• WHAT THE TASK REQUIRES
Search the records for the string "execAngEventSet", then copy each line where it appears.

(Collected data)

theorem unlockAt_kept (s : State) (p : ℕ) (lock : Option (ℕ × ℕ)) (h : Kept C M s) : Kept C M (unlockAt s p lock) := by
  unfold unlockAt
  (try dsimp only)
  repeat' first
    | (with_reducible assumption) | (with_reducible apply semFree_kept) | (with_reducible refine kept_fold ?_ _ _ ?_)
    | (with_reducible refine kept_fold_2 ?_ _ _ ?_) | (with_reducible refine kept_fold_1 ?_ _ _ ?_) | intro _
    | (simp only [kept_lit]) | (with_reducible apply kept_parts) | (with_reducible refine kept_ite ?_ ?_)
    | (dsimp only [id_eq]) | split

theorem sampleFree_kept (s : State) (ing : ℕ) (f : Frame) (h : Kept C M s) : Kept C M (sampleFree s ing f) := by
  unfold sampleFree
  (try dsimp only)
  repeat' first
    | (with_reducible assumption) | (with_reducible apply draw_kept) | (with_reducible apply sampleStep_kept)
    | (with_reducible refine kept_fold ?_ _ _ ?_) | (with_reducible refine kept_fold_2 ?_ _ _ ?_)
    | (with_reducible refine kept_fold_1 ?_ _ _ ?_) | intro _ | (simp only [kept_lit]) | (with_reducible apply kept_parts)
    | (with_reducible refine kept_of_eq_2 ‹draw _ = _› (draw_kept _ ?_)) | (with_reducible refine kept_ite ?_ ?_)
    | (dsimp only [id_eq]) | split

theorem commitStage_kept (s : State) (a : Arrival) (d : Decided) (col : Colour) (h : Kept C M s) : Kept C M (commitStage s a d col) := by
  unfold commitStage
  (try dsimp only)
  repeat' first
    | (with_reducible assumption) | (with_reducible apply seqFor_kept) | (with_reducible apply sampleFree_kept)
    | (with_reducible apply inject_kept) | (with_reducible apply commitFrame_kept) | (with_reducible apply sampleStep_kept)
    | (with_reducible refine kept_fold ?_ _ _ ?_) | (with_reducible refine kept_fold_2 ?_ _ _ ?_)
    | (with_reducible refine kept_fold_1 ?_ _ _ ?_) | intro _ | (simp only [kept_lit]) | (with_reducible apply kept_parts)
    | (with_reducible refine kept_of_eq_2_2 ‹seqFor _ _ _ _ = _› (seqFor_kept _ _ _ _ ?_))
    | (with_reducible refine kept_of_eq_2 ‹inject _ _ _ = _› (inject_kept _ _ _ ?_))
    | (with_reducible refine kept_of_eq_2 ‹commitFrame _ _ _ _ _ = _› (commitFrame_kept _ _ _ _ _ ?_))
    | (with_reducible refine kept_ite ?_ ?_) | (dsimp only [id_eq]) | split

theorem verifyStage_kept (s : State) (a : Arrival) (d : Decided) (col : Colour) (lock : Option (ℕ × ℕ)) (h : Kept C M s) : Kept C M (verifyStage s a d col lock) := by
  unfold verifyStage
  (try dsimp only)
  repeat' first
    | (with_reducible assumption) | (with_reducible apply laVerify_kept) | (with_reducible apply unlockAt_kept)
    | (with_reducible apply commitStage_kept) | (with_reducible apply sampleFree_kept)
    | (with_reducible refine kept_fold ?_ _ _ ?_) | (with_reducible refine kept_fold_2 ?_ _ _ ?_)
    | (with_reducible refine kept_fold_1 ?_ _ _ ?_) | intro _ | (simp only [kept_lit]) | (with_reducible apply kept_parts)
    | (with_reducible refine kept_of_eq_2 ‹laVerify _ _ _ = _› (laVerify_kept _ _ _ ?_))
    | (with_reducible refine kept_ite ?_ ?_) | (dsimp only [id_eq]) | split

theorem holdFrame_kept (s : State) (a : Arrival) (h : Kept C M s) : Kept C M (holdFrame s a) := by
  unfold holdFrame
  (try dsimp only)
  repeat' first
    | (with_reducible assumption) | (with_reducible apply fcCheck_kept) | (with_reducible refine kept_fold ?_ _ _ ?_)
    | (with_reducible refine kept_fold_2 ?_ _ _ ?_) | (with_reducible refine kept_fold_1 ?_ _ _ ?_) | intro _
    | (simp only [kept_lit]) | (with_reducible apply kept_parts) | (with_reducible refine kept_ite ?_ ?_)
    | (dsimp only [id_eq]) | split

theorem passOn_kept (s : State) (a : Arrival) (d : Decided) (col : Colour) (stuck : Bool) (lock : Option (ℕ × ℕ)) (h : Kept C M s) : Kept C M (passOn s a d col stuck lock) := by
  unfold passOn
  (try dsimp only)
  repeat' first
    | (with_reducible assumption) | (with_reducible apply statIncI_kept) | (with_reducible apply unlockAt_kept)
    | (with_reducible apply sampleStep_kept) | (with_reducible apply holdFrame_kept) | (with_reducible apply fcCheck_kept)
    | (with_reducible apply verifyStage_kept) | (with_reducible refine kept_fold ?_ _ _ ?_)
    | (with_reducible refine kept_fold_2 ?_ _ _ ?_) | (with_reducible refine kept_fold_1 ?_ _ _ ?_) | intro _
    | (simp only [kept_lit]) | (with_reducible apply kept_parts) | (with_reducible refine kept_ite ?_ ?_)
    | (dsimp only [id_eq]) | split
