theorem execTrackerFaultClear_kept (n : Fin 6) (s : State) (h : Kept C M s) : ∃ t, execTrackerFaultClear n s = .next t ∧ Kept C M t := by
  unfold execTrackerFaultClear
  refine ⟨_, rfl, ?_⟩
  (try dsimp only)
  repeat' first
    | (with_reducible assumption) | (with_reducible apply whenRunning_kept) | (with_reducible apply begin__kept)
    | (with_reducible apply odoGuard_kept) | (with_reducible apply quorumCheck_kept) | (with_reducible apply setTt_kept)
    | (with_reducible refine kept_fold ?_ _ _ ?_) | (with_reducible refine kept_fold_2 ?_ _ _ ?_)
    | (with_reducible refine kept_fold_1 ?_ _ _ ?_) | intro _ | (simp only [kept_lit]) | (with_reducible apply kept_parts)
    | (with_reducible refine kept_ite ?_ ?_) | (dsimp only [id_eq]) | split

theorem execMotionTimeout_kept (n : Fin 6) (s : State) (h : Kept C M s) : ∃ t, execMotionTimeout n s = .next t ∧ Kept C M t := by
  unfold execMotionTimeout
  refine ⟨_, rfl, ?_⟩
  (try dsimp only)
  repeat' first
    | (with_reducible assumption) | (with_reducible apply whenRunning_kept) | (with_reducible apply begin__kept)
    | (with_reducible apply settle_kept) | (with_reducible apply setTt_kept) | (with_reducible refine kept_fold ?_ _ _ ?_)
    | (with_reducible refine kept_fold_2 ?_ _ _ ?_) | (with_reducible refine kept_fold_1 ?_ _ _ ?_) | intro _
    | (simp only [kept_lit]) | (with_reducible apply kept_parts) | (with_reducible refine kept_ite ?_ ?_)
    | (dsimp only [id_eq]) | split

theorem execAngleEvent_kept (k : Fin 64) (s : State) (h : Kept C M s) : ∃ t, execAngleEvent k s = .next t ∧ Kept C M t := by
  unfold execAngleEvent
  refine ⟨_, rfl, ?_⟩
  (try dsimp only)
  repeat' first
    | (with_reducible assumption) | (with_reducible apply whenRunning_kept) | (with_reducible apply begin__kept)
    | (with_reducible apply evtPass_kept) | (with_reducible refine kept_fold ?_ _ _ ?_)
    | (with_reducible refine kept_fold_2 ?_ _ _ ?_) | (with_reducible refine kept_fold_1 ?_ _ _ ?_) | intro _
    | (simp only [kept_lit]) | (with_reducible apply kept_parts) | (with_reducible refine kept_ite ?_ ?_)
    | (dsimp only [id_eq]) | split

theorem cmpAct_kept (s : State) (n : ℕ) (l : List ℕ) (h : Kept C M s) : Kept C M (cmpAct s n l) := by
  unfold cmpAct
  (try dsimp only)
  repeat' first
    | (with_reducible assumption) | (with_reducible apply setCmpo_kept) | (with_reducible apply setFld_kept)
    | (with_reducible refine kept_fold ?_ _ _ ?_) | (with_reducible refine kept_fold_2 ?_ _ _ ?_)
    | (with_reducible refine kept_fold_1 ?_ _ _ ?_) | intro _ | (simp only [kept_lit]) | (with_reducible apply kept_parts)
    | (with_reducible refine kept_ite ?_ ?_) | (dsimp only [id_eq]) | split

theorem abortMove_kept (s : State) (b : ℕ) (motion : Bool) (h : Kept C M s) : Kept C M (abortMove s b motion) := by
  unfold abortMove
  (try dsimp only)
  repeat' first
    | (with_reducible assumption) | (with_reducible apply endMove_kept) | (with_reducible apply setBolt_kept)
    | (with_reducible apply raise_kept) | (with_reducible apply startMove_kept) | (with_reducible refine kept_fold ?_ _ _ ?_)
    | (with_reducible refine kept_fold_2 ?_ _ _ ?_) | (with_reducible refine kept_fold_1 ?_ _ _ ?_) | intro _
    | (simp only [kept_lit]) | (with_reducible apply kept_parts) | (with_reducible refine kept_ite ?_ ?_)
    | (dsimp only [id_eq]) | split

theorem boltOnConversion_kept (s : State) (b : ℕ) (ctrl : Bool) (f14 : Bool) (f15 : Bool) (h : Kept C M s) : Kept C M (boltOnConversion s b ctrl f14 f15) := by
  unfold boltOnConversion
  (try dsimp only)
  repeat' first
    | (with_reducible assumption) | (with_reducible apply faultMove_kept) | (with_reducible apply abortMove_kept)
    | (with_reducible apply endMove_kept) | (with_reducible apply raise_kept) | (with_reducible apply setBolt_kept)
    | (with_reducible apply settle_kept) | (with_reducible refine kept_fold ?_ _ _ ?_)
    | (with_reducible refine kept_fold_2 ?_ _ _ ?_) | (with_reducible refine kept_fold_1 ?_ _ _ ?_) | intro _
    | (simp only [kept_lit]) | (with_reducible apply kept_parts) | (with_reducible refine kept_ite ?_ ?_)
    | (dsimp only [id_eq]) | split

theorem conversion_kept (s : State) (n : ℕ) (sin : ℤ) (cos : ℤ) (theta : ℕ) (h : Kept C M s) : Kept C M (conversion s n sin cos theta) := by
  unfold conversion
  (try dsimp only)
  repeat' first
    | (with_reducible assumption) | (with_reducible apply setFb_kept) | (with_reducible apply chanFault_kept)
    | (with_reducible apply cmpAct_kept) | (with_reducible apply boltOnConversion_kept)
    | (with_reducible refine kept_fold ?_ _ _ ?_) | (with_reducible refine kept_fold_2 ?_ _ _ ?_)
    | (with_reducible refine kept_fold_1 ?_ _ _ ?_) | intro _ | (simp only [kept_lit]) | (with_reducible apply kept_parts)
    | (with_reducible refine kept_ite ?_ ?_) | (dsimp only [id_eq]) | split

theorem execConversionDone_kept (ch : Fin 4) (sin : BitVec 16) (cos : BitVec 16) (theta : BitVec 16) (s : State) (h : Kept C M s) : ∃ t, execConversionDone ch sin cos theta s = .next t ∧ Kept C M t := by
  unfold execConversionDone
  refine ⟨_, rfl, ?_⟩
  (try dsimp only)
  repeat' first
    | (with_reducible assumption) | (with_reducible apply whenRunning_kept) | (with_reducible apply begin__kept)
    | (with_reducible apply conversion_kept) | (with_reducible refine kept_fold ?_ _ _ ?_)
    | (with_reducible refine kept_fold_2 ?_ _ _ ?_) | (with_reducible refine kept_fold_1 ?_ _ _ ?_) | intro _
    | (simp only [kept_lit]) | (with_reducible apply kept_parts) | (with_reducible refine kept_ite ?_ ?_)
    | (dsimp only [id_eq]) | split

theorem execBoltLimit_kept (b : Fin 4) (s : State) (h : Kept C M s) : ∃ t, execBoltLimit b s = .next t ∧ Kept C M t := by
  unfold execBoltLimit
  refine ⟨_, rfl, ?_⟩
  (try dsimp only)
  repeat' first
    | (with_reducible assumption) | (with_reducible apply whenRunning_kept) | (with_reducible apply begin__kept)
    | (with_reducible apply faultMove_kept) | (with_reducible refine kept_fold ?_ _ _ ?_)
    | (with_reducible refine kept_fold_2 ?_ _ _ ?_) | (with_reducible refine kept_fold_1 ?_ _ _ ?_) | intro _
    | (simp only [kept_lit]) | (with_reducible apply kept_parts) | (with_reducible refine kept_ite ?_ ?_)
    | (dsimp only [id_eq]) | split

theorem execBoltRetry_kept (b : Fin 4) (s : State) (h : Kept C M s) : ∃ t, execBoltRetry b s = .next t ∧ Kept C M t := by
  unfold execBoltRetry
  refine ⟨_, rfl, ?_⟩
  (try dsimp only)
  repeat' first
    | (with_reducible assumption) | (with_reducible apply whenRunning_kept) | (with_reducible apply begin__kept)
    | (with_reducible apply retryBolt_kept) | (with_reducible refine kept_fold ?_ _ _ ?_)
    | (with_reducible refine kept_fold_2 ?_ _ _ ?_) | (with_reducible refine kept_fold_1 ?_ _ _ ?_) | intro _
    | (simp only [kept_lit]) | (with_reducible apply kept_parts) | (with_reducible refine kept_ite ?_ ?_)
    | (dsimp only [id_eq]) | split

theorem execKeysafeHoldExpiry_kept (s : State) (h : Kept C M s) : ∃ t, execKeysafeHoldExpiry s = .next t ∧ Kept C M t := by
  unfold execKeysafeHoldExpiry
  refine ⟨_, rfl, ?_⟩
  (try dsimp only)
  repeat' first
    | (with_reducible assumption) | (with_reducible apply whenRunning_kept) | (with_reducible apply begin__kept)
    | (with_reducible apply requestMove_kept) | (with_reducible refine kept_fold ?_ _ _ ?_)
    | (with_reducible refine kept_fold_2 ?_ _ _ ?_) | (with_reducible refine kept_fold_1 ?_ _ _ ?_) | intro _
    | (simp only [kept_lit]) | (with_reducible apply kept_parts) | (with_reducible refine kept_ite ?_ ?_)
    | (dsimp only [id_eq]) | split

theorem execCmpoPulseEnd_kept (k : Fin 4) (s : State) (h : Kept C M s) : ∃ t, execCmpoPulseEnd k s = .next t ∧ Kept C M t := by
  unfold execCmpoPulseEnd
  refine ⟨_, rfl, ?_⟩
  (try dsimp only)
  repeat' first
    | (with_reducible assumption) | (with_reducible apply whenRunning_kept) | (with_reducible apply begin__kept)
    | (with_reducible apply setCmpo_kept) | (with_reducible refine kept_fold ?_ _ _ ?_)
    | (with_reducible refine kept_fold_2 ?_ _ _ ?_) | (with_reducible refine kept_fold_1 ?_ _ _ ?_) | intro _
    | (simp only [kept_lit]) | (with_reducible apply kept_parts) | (with_reducible refine kept_ite ?_ ?_)
    | (dsimp only [id_eq]) | split

theorem execExcOverload_kept (ch : Fin 4) (s : State) (h : Kept C M s) : ∃ t, execExcOverload ch s = .next t ∧ Kept C M t := by
  unfold execExcOverload
  refine ⟨_, rfl, ?_⟩
  (try dsimp only)
  repeat' first
    | (with_reducible assumption) | (with_reducible apply whenRunning_kept) | (with_reducible apply begin__kept)
    | (with_reducible apply chanFault_kept) | (with_reducible refine kept_fold ?_ _ _ ?_)
    | (with_reducible refine kept_fold_2 ?_ _ _ ?_) | (with_reducible refine kept_fold_1 ?_ _ _ ?_) | intro _
    | (simp only [kept_lit]) | (with_reducible apply kept_parts) | (with_reducible refine kept_ite ?_ ?_)
    | (dsimp only [id_eq]) | split

theorem applyTt_kept (t0 : ℕ) (img : List Word) (s : State) (h : Kept C M s) : Kept C M (applyTt t0 img s) := by
  unfold applyTt
  (try dsimp only)
  repeat' first
    | (with_reducible assumption) | (with_reducible apply schedule_kept) | (with_reducible refine kept_fold ?_ _ _ ?_)
    | (with_reducible refine kept_fold_2 ?_ _ _ ?_) | (with_reducible refine kept_fold_1 ?_ _ _ ?_) | intro _
    | (simp only [kept_lit]) | (with_reducible apply kept_parts) | (with_reducible refine kept_ite ?_ ?_)
    | (dsimp only [id_eq]) | split

theorem applyAng_kept (first : ℕ) (es : List (Word × Word)) (s : State) (h : Kept C M s) : Kept C M (applyAng first es s) := by
  unfold applyAng
  (try dsimp only)
  repeat' first
    | (with_reducible assumption) | (with_reducible apply schedule_kept) | (with_reducible refine kept_fold ?_ _ _ ?_)
    | (with_reducible refine kept_fold_2 ?_ _ _ ?_) | (with_reducible refine kept_fold_1 ?_ _ _ ?_) | intro _
    | (simp only [kept_lit]) | (with_reducible apply kept_parts) | (with_reducible refine kept_ite ?_ ?_)
    | (dsimp only [id_eq]) | split

theorem applyFb_kept (kind : ℕ) (i : ℕ) (img : List Word) (s : State) (h : Kept C M s) : Kept C M (applyFb kind i img s) := by
  unfold applyFb
  (try dsimp only)
  repeat' first
    | (with_reducible assumption) | (with_reducible apply schedule_kept) | (with_reducible refine kept_fold ?_ _ _ ?_)
    | (with_reducible refine kept_fold_2 ?_ _ _ ?_) | (with_reducible refine kept_fold_1 ?_ _ _ ?_) | intro _
    | (simp only [kept_lit]) | (with_reducible apply kept_parts) | (with_reducible refine kept_ite ?_ ?_)
    | (dsimp only [id_eq]) | split

theorem execTtConfig_kept (r : Req) (tracker : BitVec 8) (img : List Word) (s : State) (h : Kept C M s) (hm : M.map = none) : ∃ t, execTtConfig r tracker img s = .next t ∧ Kept C M t := by
  unfold execTtConfig
  refine ⟨_, rfl, ?_⟩
  (try dsimp only)
  repeat' first
    | (with_reducible assumption) | (with_reducible apply dispatch_kept) | (with_reducible apply cfgPlan_planKept)
    | (with_reducible apply applyTt_kept) | (with_reducible refine kept_fold ?_ _ _ ?_)
    | (with_reducible refine kept_fold_2 ?_ _ _ ?_) | (with_reducible refine kept_fold_1 ?_ _ _ ?_) | intro _
    | (simp only [kept_lit]) | (with_reducible apply kept_parts) | (with_reducible refine parts_map ?_ hm _)
    | (with_reducible apply begin__kept) | (with_reducible refine kept_ite ?_ ?_) | (dsimp only [id_eq]) | split
    | (with_reducible refine plan_mk ?_)

theorem execAngEventSet_kept (r : Req) (first : BitVec 8) (count : BitVec 8) (entries : List (Word × Word)) (s : State) (h : Kept C M s) (hm : M.map = none) : ∃ t, execAngEventSet r first count entries s = .next t ∧ Kept C M t := by
  unfold execAngEventSet
  refine ⟨_, rfl, ?_⟩
  (try dsimp only)
  repeat' first
    | (with_reducible assumption) | (with_reducible apply dispatch_kept) | (with_reducible apply cfgPlan_planKept)
    | (with_reducible apply applyAng_kept) | (with_reducible refine kept_fold ?_ _ _ ?_)
    | (with_reducible refine kept_fold_2 ?_ _ _ ?_) | (with_reducible refine kept_fold_1 ?_ _ _ ?_) | intro _
    | (simp only [kept_lit]) | (with_reducible apply kept_parts) | (with_reducible refine parts_map ?_ hm _)
    | (with_reducible apply begin__kept) | (with_reducible refine kept_ite ?_ ?_) | (dsimp only [id_eq]) | split
    | (with_reducible refine plan_mk ?_)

• ANSWER SECTION
theorem execAngEventSet_kept (r : Req) (first : BitVec 8) (count : BitVec 8) (entries : List (Word × Word)) (s : State) (h : Kept C M s) (hm : M.map = none) : ∃ t, execAngEventSet r first count entries s = .next t ∧ Kept C M t := by
  unfold execAngEventSet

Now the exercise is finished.